You probably heard about Intermittent Fasting. There are plenty of celebrities who swear by it (so it must be good… maybe not!). Intermittent fasting are popular search terms on Google since 2012. This post is a brief overview of the types of intermittent fasting. Other detailed posts to come soon.
What is Intermittent Fasting?
It’s an intermittent energy restriction as opposed to a continuous restriction of energy (calories/kilojoules). This means people following this diet restrict their intake sometimes instead of all the time.
It is becoming popular because it may be easier for people to restrict their intake based on time and frequency instead of having to restrict the overall amount of food they eat.
Types of Intermittent Fasting
There is a lot of research on the 5:2 diet. This type of intermittent fasting is two consecutive or non-consecutive days of fasting and no restrictions on the other five days. The fasting days are not real fasting, it is usually a reduced intake to approximatively 25% of energy requirements (so a restriction of 75% compared to regular intake).
The other popular way of doing intermittent fasting is the 16:8 diet.

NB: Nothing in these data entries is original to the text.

theorem Prog.Touches.out {p : Prog} {M : Nat} (h : p.Touches M) (s : State) (hf : M.testBit 706 = false) :
    (p.run s).out = s.out := by
  refine h.keeps (R := fun a b => b.out = a.out) (fun _ => rfl) (fun _ _ _ h1 h2 => h2.trans h1) ?_ s
  intro a s ha
  cases a <;> first | rfl | exact State.wr_out _ _ _ _ _ _ | (simp only [Act.cell] at ha; rw [hf] at ha; exact Bool.noConfusion ha)

theorem Prog.Touches.freeCtr {p : Prog} {M : Nat} (h : p.Touches M) (s : State) (hf : M.testBit 707 = false) :
    (p.run s).freeCtr = s.freeCtr := by
  refine h.keeps (R := fun a b => b.freeCtr = a.freeCtr) (fun _ => rfl) (fun _ _ _ h1 h2 => h2.trans h1) ?_ s
  intro a s ha
  cases a <;> first | rfl | exact State.wr_freeCtr _ _ _ _ _ _ | (simp only [Act.cell] at ha; rw [hf] at ha; exact Bool.noConfusion ha)

theorem Prog.Touches.chans {p : Prog} {M : Nat} (h : p.Touches M) (s : State) (hf : M.testBit 708 = false) :
    (p.run s).chans = s.chans := by
  refine h.keeps (R := fun a b => b.chans = a.chans) (fun _ => rfl) (fun _ _ _ h1 h2 => h2.trans h1) ?_ s
  intro a s ha
  cases a <;> first | rfl | exact State.wr_chans _ _ _ _ _ _ | (simp only [Act.cell] at ha; rw [hf] at ha; exact Bool.noConfusion ha)

theorem Prog.Touches.slots {p : Prog} {M : Nat} (h : p.Touches M) (s : State) (hf : M.testBit 709 = false) :
    (p.run s).slots = s.slots := by
  refine h.keeps (R := fun a b => b.slots = a.slots) (fun _ => rfl) (fun _ _ _ h1 h2 => h2.trans h1) ?_ s
  intro a s ha
  cases a <;> first | rfl | exact State.wr_slots _ _ _ _ _ _ | (simp only [Act.cell] at ha; rw [hf] at ha; exact Bool.noConfusion ha)

theorem Prog.Touches.gauges {p : Prog} {M : Nat} (h : p.Touches M) (s : State) (hf : M.testBit 710 = false) :
    (p.run s).gauges = s.gauges := by
  refine h.keeps (R := fun a b => b.gauges = a.gauges) (fun _ => rfl) (fun _ _ _ h1 h2 => h2.trans h1) ?_ s
  intro a s ha
  cases a <;> first | rfl | exact State.wr_gauges _ _ _ _ _ _ | (simp only [Act.cell] at ha; rw [hf] at ha; exact Bool.noConfusion ha)

theorem Prog.Touches.keepLocs {p : Prog} {M : Nat} (h : p.Touches M) (s : State) (hf : M.testBit 711 = false) :
    (p.run s).keepLocs = s.keepLocs := by
  refine h.keeps (R := fun a b => b.keepLocs = a.keepLocs) (fun _ => rfl) (fun _ _ _ h1 h2 => h2.trans h1) ?_ s
  intro a s ha
  cases a <;> first | rfl | exact State.wr_keepLocs _ _ _ _ _ _ | (simp only [Act.cell] at ha; rw [hf] at ha; exact Bool.noConfusion ha)

theorem Prog.Touches.keep {p : Prog} {M : Nat} (h : p.Touches M) (s : State) (hf : M.testBit 712 = false) :
    (p.run s).keep = s.keep := by
  refine h.keeps (R := fun a b => b.keep = a.keep) (fun _ => rfl) (fun _ _ _ h1 h2 => h2.trans h1) ?_ s
  intro a s ha
  cases a <;> first | rfl | exact State.wr_keep _ _ _ _ _ _ | (simp only [Act.cell] at ha; rw [hf] at ha; exact Bool.noConfusion ha)

theorem Prog.Touches.keys {p : Prog} {M : Nat} (h : p.Touches M) (s : State) (hf : M.testBit 713 = false) :
    (p.run s).keys = s.keys := by
  refine h.keeps (R := fun a b => b.keys = a.keys) (fun _ => rfl) (fun _ _ _ h1 h2 => h2.trans h1) ?_ s
  intro a s ha
  cases a <;> first | rfl | exact State.wr_keys _ _ _ _ _ _ | (simp only [Act.cell] at ha; rw [hf] at ha; exact Bool.noConfusion ha)
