-- ==== Sys2Proof/Laws/WithinClocks.lean ====
section
/-! SUPPORT. The mask of every operation and meaning of Machine/Clocks.lean (see Laws/Touch.lean): what it can change at all. -/

set_option Elab.async false

set_option maxRecDepth 8192
set_option linter.unreachableTactic false
set_option linter.unusedTactic false

namespace Sys2Proof.Machine

theorem pllTo_touch {ref slew : Nat} : (pllTo ref slew).Touches 0x8000004c0000000000000008000000000000040180000000000000000000000000000000000000000000000000010001200000000000000000000000000000000000000000000000000000000000000000000000000000000000000 := by
  unfold pllTo
  repeat' first | with_reducible apply touch_seqs_cons | with_reducible apply touch_seqs_nil | with_reducible apply touch_setR | with_reducible apply touch_incSat | with_reducible apply touch_updClk | with_reducible apply touch_seq | with_reducible apply touch_skip | with_reducible apply touch_read | with_reducible (refine clkFail_touch.mono ?_) | with_reducible intro _ | split | dsimp only | exact rfl

theorem crystalStopped_touch {slew : Nat} : (crystalStopped slew).Touches 0x1bfdbc35d00000000000000080000000000008403b000020fc04011c08000001e00000200800000000000018000010001200000000000000000000000001000000000000000000000000000000080000000003504000000000002000 := by
  unfold crystalStopped
  repeat' first | with_reducible apply touch_seqs_cons | with_reducible apply touch_seqs_nil | with_reducible apply touch_setR | with_reducible apply touch_when | with_reducible apply touch_seq | with_reducible apply touch_skip | with_reducible apply touch_read | with_reducible (refine clkFail_touch.mono ?_) | with_reducible (refine healthSet_touch ?_ ?_) | with_reducible (refine pllTo_touch.mono ?_) | with_reducible (refine wdgClockStopped_touch.mono ?_) | with_reducible intro _ | split | dsimp only | exact rfl

theorem execCrystalFail_within {us slew : Nat} : RunsWithin 0x1bfdbc35d00000000000000080000000000008403b000020fc04011c08000001e00000200800000000000018000010001200000000000000000000000001000000000000000000000000000000080000000003504000000000002000 (execCrystalFail us slew) := by
  unfold execCrystalFail
  repeat' first | with_reducible apply endsAlways_within | with_reducible apply latching_within | with_reducible apply touch_seqs_cons | with_reducible apply touch_seqs_nil | with_reducible apply touch_seq | with_reducible apply touch_skip | with_reducible apply touch_read | with_reducible (refine crystalStopped_touch.mono ?_) | with_reducible intro _ | split | dsimp only | exact rfl

theorem execPllRefSwitch_within {noEdge hz slew : Nat} : RunsWithin 0x8000004c0000000000000008000000000000040180000000000000000000000000000000000000000000000000010001200000000000000000000000000000000000000000000000000000000000000000000000000000000000000 (execPllRefSwitch noEdge hz slew) := by
  unfold execPllRefSwitch
  repeat' first | with_reducible apply ends_within | with_reducible apply touch_seqs_cons | with_reducible apply touch_seqs_nil | with_reducible apply touch_seq | with_reducible apply touch_skip | with_reducible apply touch_read | with_reducible (refine pllTo_touch.mono ?_) | with_reducible intro _ | split | dsimp only | exact rfl

theorem crystalBack_touch : (crystalBack).Touches 0x4c0000000000000008000000000000000210000000000000000000000000000000000000000000000000010001200000000000000000000000000000000000000000000000000000000000000000000000000000000002000 := by
  unfold crystalBack
  repeat' first | with_reducible apply touch_seqs_cons | with_reducible apply touch_seqs_nil | with_reducible apply touch_setR | with_reducible apply touch_seq | with_reducible apply touch_skip | with_reducible apply touch_read | with_reducible (refine healthSet_touch ?_ ?_) | with_reducible intro _ | split | dsimp only | exact rfl

theorem execPllRefReturn_within {ref hz ms slew : Nat} : RunsWithin 0x8000004c0000000000000008000000000000040390000000000000000000000000000000000000000000000000010001200000000000000000000000000000000000000000000000000000000000000000000000000000000002000 (execPllRefReturn ref hz ms slew) := by
  unfold execPllRefReturn
  repeat' first | with_reducible apply ends_within | with_reducible apply touch_seqs_cons | with_reducible apply touch_seqs_nil | with_reducible apply touch_seq | with_reducible apply touch_skip | with_reducible apply touch_read | with_reducible (refine crystalBack_touch.mono ?_) | with_reducible (refine pllTo_touch.mono ?_) | with_reducible intro _ | split | dsimp only | exact rfl

theorem hostGone_touch : (hostGone).Touches 0x1058c25c0000000000000008000000000000000000000000000000000000000000000200800000800000018000010001200030000000000000000000001000080000008000000000000000000000000000000000000000000000000 := by
  unfold hostGone
  repeat' first | with_reducible apply touch_seqs_cons | with_reducible apply touch_seqs_nil | with_reducible apply touch_each | with_reducible apply touch_seq | with_reducible apply touch_skip | with_reducible apply touch_read | with_reducible (refine discardWork_touch.mono ?_) | with_reducible (refine holdFn_touch.mono ?_) | with_reducible intro _ | split | dsimp only | exact rfl

theorem islandActs_touch {i : Nat} : (islandActs i).Touches 0x13fdbd75d000000000000000800000000000080000400020fc2500000c070001f34140207800018c800000182000160012000300000761f6d081803000010c06c00000180004200007fe86d800080000000003d04000000000018600 := by
  unfold islandActs
  repeat' first | with_reducible apply touch_seqs_cons | with_reducible apply touch_seqs_nil | with_reducible apply touch_setR | with_reducible apply touch_each | with_reducible apply touch_when | with_reducible apply touch_seq | with_reducible apply touch_skip | with_reducible apply touch_read | with_reducible (refine auxFault_touch.mono ?_) | with_reducible (refine bedFault_touch.mono ?_) | with_reducible (refine haltEnter_touch.mono ?_) | with_reducible (refine healthSet_touch ?_ ?_) | with_reducible (refine hostGone_touch.mono ?_) | with_reducible (refine icvFail_touch.mono ?_) | with_reducible (refine planterDead_touch.mono ?_) | with_reducible (refine slotSafeSub_touch.mono ?_) | with_reducible intro _ | split | dsimp only | exact rfl

theorem islandLost_touch {i : Nat} : (islandLost i).Touches 0x1bfdbd75d000000000000000800000000000080000400020fc2500000c070001f34140207800018c800000182000160012000300000761f6d081803000010c06c00000180004200007fe86d800080000000003d04000000000018600 := by
  unfold islandLost
  repeat' first | with_reducible apply touch_seqs_cons | with_reducible apply touch_seqs_nil | with_reducible apply touch_updClk | with_reducible apply touch_seq | with_reducible apply touch_skip | with_reducible apply touch_read | with_reducible (refine islandActs_touch.mono ?_) | with_reducible intro _ | split | dsimp only | exact rfl

theorem oscFail_touch {i : Nat} : (oscFail i).Touches 0x1bfdbd75d000000000000000800000000000082cc0400020fc2500000c070001f34140207800018c800000182000160012000300000761f6d081803000010c06c00000180004200007fe86d800080000000003d04000000000018600 := by
  unfold oscFail
  repeat' first | with_reducible apply touch_seqs_cons | with_reducible apply touch_seqs_nil | with_reducible apply touch_setR | with_reducible apply touch_updR | with_reducible apply touch_incSat | with_reducible apply touch_seq | with_reducible apply touch_skip | with_reducible apply touch_read | with_reducible (refine bedFault_touch.mono ?_) | with_reducible (refine clkFail_touch.mono ?_) | with_reducible (refine islandLost_touch.mono ?_) | with_reducible intro _ | split | dsimp only | exact rfl

theorem execIslandOscFail_within {i us : Nat} {silent : Bool} : RunsWithin 0x1bfdbd75d000000000000000800000000000082cc0400020fc2500000c070001f34140207800018c800000182000160012000300000761f6d081803000010c06c00000180004200007fe86d800080000000003d04000000000018600 (execIslandOscFail i us silent) := by
  unfold execIslandOscFail
  repeat' first | with_reducible apply ends_within | with_reducible apply touch_seqs_cons | with_reducible apply touch_seqs_nil | with_reducible apply touch_seq | with_reducible apply touch_skip | with_reducible apply touch_read | with_reducible (refine oscFail_touch.mono ?_) | with_reducible intro _ | split | dsimp only | exact rfl

theorem execTimeTreeUpdate_within {corr : Nat} : RunsWithin 0x800000000000000000000000000000000000110100000000000000000000000000000000000000000000000000000000000000000000000000000000000000000000000000000000000000000000000000000000000000000000000 (execTimeTreeUpdate corr) := by
  unfold execTimeTreeUpdate
  repeat' first | with_reducible apply ends_within | with_reducible apply touch_seqs_cons | with_reducible apply touch_seqs_nil | with_reducible apply touch_setR | with_reducible apply touch_incSat | with_reducible apply touch_updClk | with_reducible apply touch_seq | with_reducible apply touch_skip | with_reducible apply touch_read | with_reducible intro _ | split | dsimp only | exact rfl

theorem laneFault_touch {fabric : Bool} {link dir : Nat} : (laneFault fabric link dir).Touches 0x1bfdbd77d000000000000000800000000000080000400020fc2500000c070001f34140207800018c800000182000160012000300000761f6d081803000010c06c00000180004200007fe86d800080000000003d04000000000019600 := by
  unfold laneFault
  repeat' first | with_reducible apply touch_seqs_cons | with_reducible apply touch_seqs_nil | with_reducible apply touch_updLanes | with_reducible apply touch_seq | with_reducible apply touch_skip | with_reducible apply touch_read | with_reducible (refine islandLost_touch.mono ?_) | with_reducible (refine laneSteer_touch.mono ?_) | with_reducible intro _ | split | dsimp only | exact rfl

theorem execRunnerFlitReceive_within {fabric : Bool} {link dir flit got parity : Nat} : RunsWithin 0x1bfdbd77d000000000000000800000000000080000400020fc2500000c070001f34140207800018c800000182000160012000300000761f6d081803000010c06c00000180004200007fe86d800080000000003d04000000000019600 (execRunnerFlitReceive fabric link dir flit got parity) := by
  unfold execRunnerFlitReceive
  repeat' first | with_reducible apply ends_within | with_reducible apply touch_seqs_cons | with_reducible apply touch_seqs_nil | with_reducible apply touch_updLanes | with_reducible apply touch_seq | with_reducible apply touch_skip | with_reducible apply touch_read | with_reducible (refine laneFault_touch.mono ?_) | with_reducible intro _ | split | dsimp only | exact rfl

theorem execLaneFault_within {fabric : Bool} {link dir ns : Nat} : RunsWithin 0x1bfdbd77d000000000000000800000000000080000400020fc2500000c070001f34140207800018c800000182000160012000300000761f6d081803000010c06c00000180004200007fe86d800080000000003d04000000000019600 (execLaneFault fabric link dir ns) := by
  unfold execLaneFault
  repeat' first | with_reducible apply ends_within | with_reducible apply touch_seqs_cons | with_reducible apply touch_seqs_nil | with_reducible apply touch_seq | with_reducible apply touch_skip | with_reducible apply touch_read | with_reducible (refine laneFault_touch.mono ?_) | with_reducible intro _ | split | dsimp only | exact rfl

theorem feedGone_touch {feed : Nat} : (feedGone feed).Touches 0x10d74c000000000000000800000000000000000400000000000000c0700001000000000000184800000000000160012000000000761f6d001800000000406400000000004200007fe86d800080000000003d04000000000048000 := by
  unfold feedGone
  repeat' first | with_reducible apply touch_seqs_cons | with_reducible apply touch_seqs_nil | with_reducible apply touch_setR | with_reducible apply touch_seq | with_reducible apply touch_skip | with_reducible apply touch_read | with_reducible (refine planterDead_touch.mono ?_) | with_reducible (refine raiseHealth_touch.mono ?_) | with_reducible intro _ | split | dsimp only | exact rfl

theorem execFeedLost_within {feed us : Nat} : RunsWithin 0x10010d74c000000000000000800000000000000000400000000000000c0700001000000000000184800000000000160012000000000761f6d001800000000406400000000004200007fe86d800080000000003d04000000000048000 (execFeedLost feed us) := by
  unfold execFeedLost
  repeat' first | with_reducible apply endsAlways_within | with_reducible apply latching_within | with_reducible apply touch_seqs_cons | with_reducible apply touch_seqs_nil | with_reducible apply touch_seq | with_reducible apply touch_skip | with_reducible apply touch_read | with_reducible (refine feedGone_touch.mono ?_) | with_reducible intro _ | split | dsimp only | exact rfl

theorem execFeedGood_within {feed us : Nat} : RunsWithin 0x4c0000000000000008000000000000000000000000000000000000000000000000000000000000000000010001200000000000000000000000000000000000000000000000000000000000000000000000000000000040000 (execFeedGood feed us) := by
  unfold execFeedGood
  repeat' first | with_reducible apply ends_within | with_reducible apply touch_seqs_cons | with_reducible apply touch_seqs_nil | with_reducible apply touch_setR | with_reducible apply touch_seq | with_reducible apply touch_skip | with_reducible apply touch_read | with_reducible (refine raiseHealth_touch.mono ?_) | with_reducible intro _ | split | dsimp only | exact rfl

end Sys2Proof.Machine
end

This type of fasting restricts the eating window. In this case, eating is allowed for only 8 hours (for example from 10 am to 6 pm) and there is no intake for the other 16 hours (fasting).
There is also some type of periodic fasting, for example, one week on and one week off, the Muslim Ramadan or catholic lent. There are many other variations to the 5:2 diet (for example 4 fasting days per week) or to the 16:8 diet (for example 4 hours eating window per day).